Business & Economic Review 2005年05月号
【REPORT】
衣料品価格の変遷とその背景-価格の「二極化」の進展
2005年04月25日 調査部 マクロ経済研究センター 研究員 中村和司
要約
- デフレの象徴的存在であった衣料品価格の変遷を分析することを通じて、最近のデフレ緩和の背景とその実態の一側面を考察する。
- 衣料品の「価格破壊」は、企業が中国をはじめとしたアジアでの生産拡大などを通じて大幅なコスト削減を図ったことで実現した。このような企業による価格の引き下げ努力が、家計の低価格志向を刺激し、1999年から2000年頃にかけて、景気回復局面においても低価格志向が強まるという特異な現象をもたらした。
- 2002年以降、物価水準が大きく低下し、家計の低価格志向が薄れるなか、「価格破壊」のトレンドは、企業が脱低価格戦略を模索しはじめたことによって歯止めがかかった。もっとも、企業のなかには引き続き低価格戦略を維持する動きもみられ、高付加価値品と低価格品が並存する価格の「二極化」が進展している。
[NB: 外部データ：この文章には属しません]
/-! ### HBM: interleave and partitions (R257, R258, R266) -/

/-- A device address names HBM. -/
def isHbm (addr : Nat) : Bool := decide (addr < 2 ^ 40)
/-- Die and die offset of an HBM address. -/
def hbmDie (addr : Nat) : Nat := addr / 2 ^ 39
def hbmOff (addr : Nat) : Nat := addr % 2 ^ 39

/-- The fold of the local granule index that the interleave XORs in (R257). -/
def granuleFold (g : Nat) : Nat :=
  (g % 128) ^^^ (fld g 7 7) ^^^ (fld g 14 7) ^^^ (fld g 21 3)

/-- Pseudo-channel number of a die offset: stack in [1:0], channel in [5:2], pseudo-channel in [6] (R257). -/
def pseudoOf (o : Nat) : Nat := (fld o 8 7) ^^^ granuleFold (fld o 15 24)
/-- Local byte address within the pseudo-channel (R257). -/
def localOf (o : Nat) : Nat := (fld o 15 24) * 256 + o % 256
/-- Channel index 64·die + h, h = 16·(stack mod 4) + channel, of an HBM address (R255, R257). -/
def chanOf (addr : Nat) : Nat := 64 * hbmDie addr + 16 * (pseudoOf (hbmOff addr) % 4) + fld (pseudoOf (hbmOff addr)) 2 4
/-- The inverse of the interleave: the device address of a local byte address of a pseudo-channel. -/
def hbmAddrOf (die pseudo local' : Nat) : Nat :=
  die * 2 ^ 39 + (local' / 256) * 2 ^ 15 + ((pseudo ^^^ granuleFold (local' / 256)) % 128) * 256 + local' % 256

/-- An address lies in a test reserve: the top 4 GiB of a die (R258). -/
def inReserve (addr : Nat) : Bool := isHbm addr && decide (0x7F_0000_0000 ≤ hbmOff addr)

/-- `len` bytes at `addr` lie wholly inside partition p, which holds no test reserve (R258, R266). -/
def Mem.inPart (m : Mem) (p addr len : Nat) : Bool :=
  let q := m.part p
  q.valid && isHbm addr && decide (hbmDie addr = q.die) && decide (q.base * 2 ^ 30 ≤ hbmOff addr) &&
    decide (hbmOff addr + len ≤ (q.base + q.size) * 2 ^ 30) && decide (hbmOff addr + len ≤ 0x7F_0000_0000)

/-- The partition of a mask that wholly holds `len` bytes at `addr`. -/
def Mem.partFor (m : Mem) (mask addr len : Nat) : Option Nat :=
  (List.range 64).find? fun p => bit mask p && m.inPart p addr len

/-- The partition that holds an address. -/
def Mem.partAt (m : Mem) (addr : Nat) : Option Nat := m.partFor (2 ^ 64 - 1) addr 1

/-! ### HBM bytes and the write-combining buffers (R255, R262 to R265) -/

/-- An HBM byte. -/
def Mem.byte (m : Mem) (addr : Nat) : Byte := Tab.get 0 m.hbm addr
/-- `len` bytes from an address. -/
def Mem.bytes (m : Mem) (addr len : Nat) : List Byte := Tab.slice 0 m.hbm addr len
/-- Bytes stored from an address. -/
def Mem.store (m : Mem) (addr : Nat) : List Byte → Mem
  | [] => m
  | b :: t => Mem.store { m with hbm := Tab.store 0 m.hbm addr b } (addr + 1) t

/-- An atom reads as uncorrectable: it is marked so, or its channel has failed (R256, R273). -/
def Mem.bad (m : Mem) (addr : Nat) : Bool :=
  m.ue.contains (addr / 64 * 64) || decide ((m.chan (chanOf addr)).state = 5)

/-- The atoms that a range touches, by device address. -/
def atomsOf (addr len : Nat) : List Nat := (List.range (cdiv (addr % 64 + len) 64)).map fun i => addr / 64 * 64 + 64 * i

/-- The first uncorrectable atom of a range, by device address. -/
def Mem.firstBad (m : Mem) (addr len : Nat) : Option Nat := (atomsOf addr len).find? fun a => m.bad a

/-- What a read of an atom finds: at least what is already known of it. -/
def Mem.finding (m : Mem) (atom : Nat) (s : AtomState) : AtomState :=
  if m.bad atom then .uncorrectable
  else match s with
    | .intact => if m.ce.contains atom then .corrected else .intact
    | s => s

/-- The controller's record of a read (R272, R273, R276, R284, R285): a corrected atom is counted, its address kept,
and written back when WB_EN is set; an uncorrectable one is counted, its address kept, and stays as it is. -/
def Mem.eccRead (m : Mem) (atom : Nat) (scrub : Bool) : AtomState → Mem
  | .intact => m
  | .corrected =>
    let c := m.chan (chanOf atom)
    let m := m.updChan (chanOf atom) fun c => { c with ceCnt := satAdd 64 c.ceCnt 1, ce := ⟨true, scrub, atom⟩ }
    if c.wb then { m with ce := m.ce.filter fun a => a ≠ atom }
    else if m.ce.contains atom then m else { m with ce := m.ce ++ [atom] }
  | .uncorrectable =>
    let m := m.updChan (chanOf atom) fun c => { c with ueCnt := satAdd 64 c.ueCnt 1, ue := ⟨true, scrub, atom⟩ }
    if m.bad atom then m else { m with ue := m.ue ++ [atom], ce := m.ce.filter fun a => a ≠ atom }

/-- The atoms of a range as a reader finds them: each one that is not intact is recorded (R272, R273, R285). -/
def Mem.eccSweep (m : Mem) (addr len : Nat) : Mem :=
  ((atomsOf addr len).filter fun a => m.bad a || m.ce.contains a).foldl (fun m a => m.eccRead a false (m.finding a .intact)) m

/-- The pieces of a range by 256-byte granule: address and length of each (R255). -/
def granules (addr len : Nat) : List (Nat × Nat) :=
  (List.range (cdiv (addr % 256 + len) 256)).map fun i =>
    let lo := max addr (addr / 256 * 256 + 256 * i)
    (lo, min (addr + len) (addr / 256 * 256 + 256 * i + 256) - lo)

/-- Bytes read or written for requesters are counted by the channel of each granule (R285). -/
def Mem.countRd (m : Mem) (addr len : Nat) : Mem :=
  (granules addr len).foldl (fun m p => m.updChan (chanOf p.1) fun c => { c with rdBytes := satAdd 64 c.rdBytes p.2 }) m
def Mem.countWr (m : Mem) (addr len : Nat) : Mem :=
  (granules addr len).foldl (fun m p => m.updChan (chanOf p.1) fun c => { c with wrBytes := satAdd 64 c.wrBytes p.2 }) m

/-- A whole atom is written: its contents and its check symbols; a failed channel discards the write (R256, R273). -/
def Mem.putAtom (m : Mem) (addr : Nat) (bytes : List Byte) : Mem :=
  if (m.chan (chanOf addr)).state = 5 then m
  else
    let m := m.store addr bytes
    { m with ue := m.ue.filter fun a => a ≠ addr, ce := m.ce.filter fun a => a ≠ addr }

/-! ### Small path (R261) -/

/-- A granule request of a small transfer is admitted while the window's charges stay within 30 ns; otherwise it waits
for the next window and is counted. -/
def Mem.smallAdmit (m : Mem) (h ns : Nat) (w : Waiter) : Mem :=
  let c := m.chan h
  if c.smallQ.isEmpty ∧ c.small + ns ≤ 30 then m.updChan h fun c => { c with small := c.small + ns }
  else { (m.updChan h fun c => { c with smallQ := c.smallQ ++ [(ns, w)], smallWait := satAdd 64 c.smallWait 1 }) with holds := m.holds ++ [w] }

/-- The fault record of a merge read that finds an uncorrectable atom: to the job of the entry's latest write at
severity BLOCK while it runs or is in its boundary, else at severity NOTICE to the lowest function granted the
partition, or to the physical function (R265). -/
def Dev.mergeFault (d : Dev) (e : WcbEntry) (atom : Nat) : Dev :=
  let r := plainFault 0x0501 1 (chanLoc (chanOf atom)) atom
  match e.job.bind d.job with
  | some j => d.jobFault j.id r
  | none =>
    let f := ((List.range 64).find? fun f => bit (Tab.get Grant.none d.grants f).parts e.part).getD 0
    d.fnFault f { r with sev := 0 }

/-- One atom of a flush (R265): fully valid, written directly; partly valid, read, merged and written, unless the
read finds it uncorrectable; not touched, left alone. -/
def Dev.flushAtom (d : Dev) (die : Nat) (e : WcbEntry) (k : Nat) : Dev :=
  let at' := e.granule + 64 * k
  let offs := (List.range 64).map fun i => 64 * k + i
  let valid := offs.filter fun i => e.data.any fun p => p.1 = i
  if valid.length = 0 then d
  else if valid.length = 64 then
    d.updMem fun m => m.putAtom at' (offs.map fun i => Tab.get 0 e.data i)
  else
    let bad := d.mem.bad at'
    let d := d.updMem fun m => m.eccSweep at' 64
    if bad then d.mergeFault e at'
    else
      d.updMem fun m =>
        (m.putAtom at' (offs.map fun i => Tab.get (m.byte (e.granule + i)) e.data i)).updWcb die fun w =>
          { w with rmw := satAdd 64 w.rmw 1 }

/-- Atoms of its granule that an entry touches. -/
def WcbEntry.atoms (e : WcbEntry) : Nat := ((List.range 4).filter fun k => e.data.any fun p => p.1 / 64 = k).length

/-- An entry flushes: the flush takes the small path (R261), its four atoms go to the controller and the entry leaves the
buffer. -/
def Dev.flushEntry (d : Dev) (die : Nat) (e : WcbEntry) : Dev :=
  let d := d.updMem fun m => (m.updWcb die fun w => { w with entries := w.entries.filter fun x => x.granule ≠ e.granule }).smallAdmit
    (chanOf e.granule) (5 * e.atoms) .flush
  (d.flushAtom die e 0).flushAtom die e 1 |>.flushAtom die e 2 |>.flushAtom die e 3

/-- Flushes counted in WCB_FLUSH_OTHER: by read, eviction, boundary, Dusk or FLUSH (R291). -/
def Dev.flushOther (d : Dev) (die : Nat) (e : WcbEntry) : Dev :=
  (d.flushEntry die e).updMem fun m => m.updWcb die fun w => { w with other := satAdd 64 w.other 1 }

/-- Every entry of a die's buffer that satisfies a condition flushes, oldest first. -/
def Dev.flushWhere (d : Dev) (die : Nat) (p : WcbEntry → Bool) : Dev :=
  ((d.mem.wcbOf die).entries.filter p).foldl (fun d e => d.flushOther die e) d

/-- A read of a granule that has an entry waits until the entry has flushed (R262). -/
def Dev.flushFor (d : Dev) (addr len : Nat) : Dev :=
  d.flushWhere (hbmDie addr) fun e => decide (addr < e.granule + 256) && decide (e.granule < addr + len)

/-- The partition's charge for a transfer: its length rounded up to whole atoms, and the bytes counted (R267, R288).
An unregulated partition keeps its count. -/
def Part.charge (q : Part) (bytes : Nat) : Part :=
  { q with tokens := if q.rate = 0 then q.tokens else q.tokens - (bytes : Int), bytes := satAdd 64 q.bytes bytes }

/-- The whole atoms that a range touches, in bytes. -/
def atomBytes (addr len : Nat) : Nat := 64 * cdiv (addr % 64 + len) 64

/-- Bytes put into a write-combining entry from an offset of its granule on. -/
def wcbMerge (t : Tab Byte) (off : Nat) (bytes : List Byte) : Tab Byte :=
  (bytes.foldl (fun (p : Tab Byte × Nat) b => (Tab.set p.1 p.2 b, p.2 + 1)) (t, off)).1

/-- A partial-granule write enters the write-combining buffer (R262, R264): it merges into the granule's entry, or
allocates one, after the oldest entry has flushed when all 1,024 hold data; a mask that becomes full flushes. -/
def Dev.wcbWrite (d : Dev) (part : Nat) (job : Option Nat) (addr : Nat) (bytes : List Byte) : Dev :=
  let die := hbmDie addr
  let gr := addr / 256 * 256
  let w := d.mem.wcbOf die
  let d := match w.entries.find? fun (e : WcbEntry) => e.granule = gr with
    | some _ =>
      d.updMem fun m => m.updWcb die fun w =>
        { w with entries := w.entries.map fun (e : WcbEntry) => if e.granule = gr then { e with data := wcbMerge e.data (addr % 256) bytes, job := job, part := part } else e,
                 merges := satAdd 64 w.merges 1 }
    | none =>
      let d := match w.entries with
        | e :: _ => if 1024 ≤ w.entries.length then d.flushOther die e else d
        | [] => d
      d.updMem fun m => m.updWcb die fun w =>
        let es := w.entries ++ [(WcbEntry.mk gr (wcbMerge [] (addr % 256) bytes) part job (d.aon die))]
        { w with entries := es, hwm := max w.hwm es.length }
  match (d.mem.wcbOf die).entries.find? fun (e : WcbEntry) => e.granule = gr with
  | some e =>
    if e.data.length = 256 then
      (d.flushEntry die e).updMem fun m => m.updWcb die fun w => { w with full := satAdd 64 w.full 1 }
    else d
  | none => d

/-- A whole aligned granule goes to the controller directly and replaces any entry for it, which is discarded
without a flush (R262). -/
def Dev.granuleWrite (d : Dev) (addr : Nat) (bytes : List Byte) : Dev :=
  d.updMem fun m =>
    let m := m.updWcb (hbmDie addr) fun w => { w with entries := w.entries.filter fun e => e.granule ≠ addr }
    (List.range 4).foldl (fun m k => m.putAtom (addr + 64 * k) (bytesAt bytes (64 * k) 64)) m

/-- A write to HBM by any requester, cut into granule requests (R255, R262). Bytes are counted; the partition is
charged by whoever issues the transfer. -/
def Dev.hbmWrite (d : Dev) (part : Nat) (job : Option Nat) (addr : Nat) (bytes : List Byte) : Dev :=
  let d := (granules addr bytes.length).foldl (fun d p =>
    let piece := bytesAt bytes (p.1 - addr) p.2
    if p.2 = 256 then d.granuleWrite p.1 piece else d.wcbWrite part job p.1 piece) d
  d.updMem fun m => m.countWr addr bytes.length

/-- The controllers serve a read of HBM: entries of its granules flush first, and what the check symbols tell is recorded;
the first uncorrectable atom, if there is one (R262, R272, R273, R285). -/
def Dev.hbmTouch (d : Dev) (addr len : Nat) : Dev × Option Nat :=
  let d := d.flushFor addr len
  let bad := d.mem.firstBad addr len
  let d := d.updMem fun m => m.eccSweep addr len
  match bad with
  | some a => (d, some a)
  | none => (d.updMem fun m => m.countRd addr len, none)

/-- A read of HBM by any requester: a range with an uncorrectable atom delivers no data (R273). -/
def Dev.hbmRead (d : Dev) (addr len : Nat) : Dev × Except Nat (List Byte) :=
  match d.hbmTouch addr len with
  | (d, some a) => (d, .error a)
  | (d, none) => (d, .ok (d.mem.bytes addr len))

/-- A channel that the range lies on is in a partial reset: a request to it waits (R256). -/
def Mem.resetting (m : Mem) (addr len : Nat) : Bool :=
  (granules addr len).any fun q => decide ((m.chan (chanOf q.1)).state = 6)

/-- A transfer into the partition may issue: its count is above zero, or it is unregulated and no partition of the
die whose count is positive has a transfer waiting, or it is work-conserving in the same case (R267, R268). -/
def Mem.mayIssue (m : Mem) (p : Nat) : Bool :=
  let q := m.part p
  let others := (List.range 64).any fun k =>
    decide (k ≠ p) && (m.part k).valid && decide ((m.part k).die = q.die) && !(m.part k).waiting.isEmpty &&
      decide ((m.part k).rate ≠ 0) && decide (0 < (m.part k).tokens)
  if q.rate = 0 then !others else decide (0 < q.tokens) || (q.mode && !others)

/-! ### Requesters that may have to wait (R259, R261, R267) -/

/-- The small path is asked for the granule requests that reach the controllers: all those of a read, the whole granules of a
write, whose other bytes enter the write-combining buffer (R261, R262). -/
def Mem.askSmall (m : Mem) (w : Waiter) (write : Bool) (addr len : Nat) : Mem :=
  ((granules addr len).filter fun q => !write || decide (q.2 = 256)).foldl
    (fun m q => m.smallAdmit (chanOf q.1) (5 * (atomBytes q.1 q.2 / 64)) w) m

/-- The regulator of a partition is asked for a transfer: it is charged and issues, or waits behind those that came before
(R267). -/
def Mem.askTokens (m : Mem) (w : Waiter) (p bytes : Nat) : Mem :=
  if m.mayIssue p && (m.part p).waiting.isEmpty then m.updPart p fun q => q.charge bytes
  else { (m.updPart p fun q => { q with waiting := q.waiting ++ [(bytes, w)] }) with holds := m.holds ++ [w] }

/-- A transfer of `len` bytes at an address is asked for: a partition, when it is charged, and the small path, when it is
below 512 bytes; `w` is listed under `holds` as often as something holds it back. -/
def Mem.ask (m : Mem) (w : Waiter) (p : Option Nat) (small write : Bool) (addr len : Nat) : Mem :=
  let m := if small then m.askSmall w write addr len else m
  match p with
  | some p => m.askTokens w p (atomBytes addr len)
  | none => m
- 以上の分析結果(a.価格の「二極化」が持続、b.企業の戦略が家計の価格志向を大きく左右し、「二極化」の進展は企業による主体的なプライシング戦略転換の結果)は、少なくとも衣料品の物価動向から判断する限り、デフレは緩和に向かっているものの、かつてのようにインフレ期待が高まっているわけではないことを示唆している。このことが他の商品についてもいえるとすれば、引き続き家計の価格に対する厳しい目が残るなか、企業は自ずと値上げが受け入れられるという期待を抱くことなく、商品ごとに高付加価値路線か低価格路線かの戦略を明確にすることを求められているといえよう。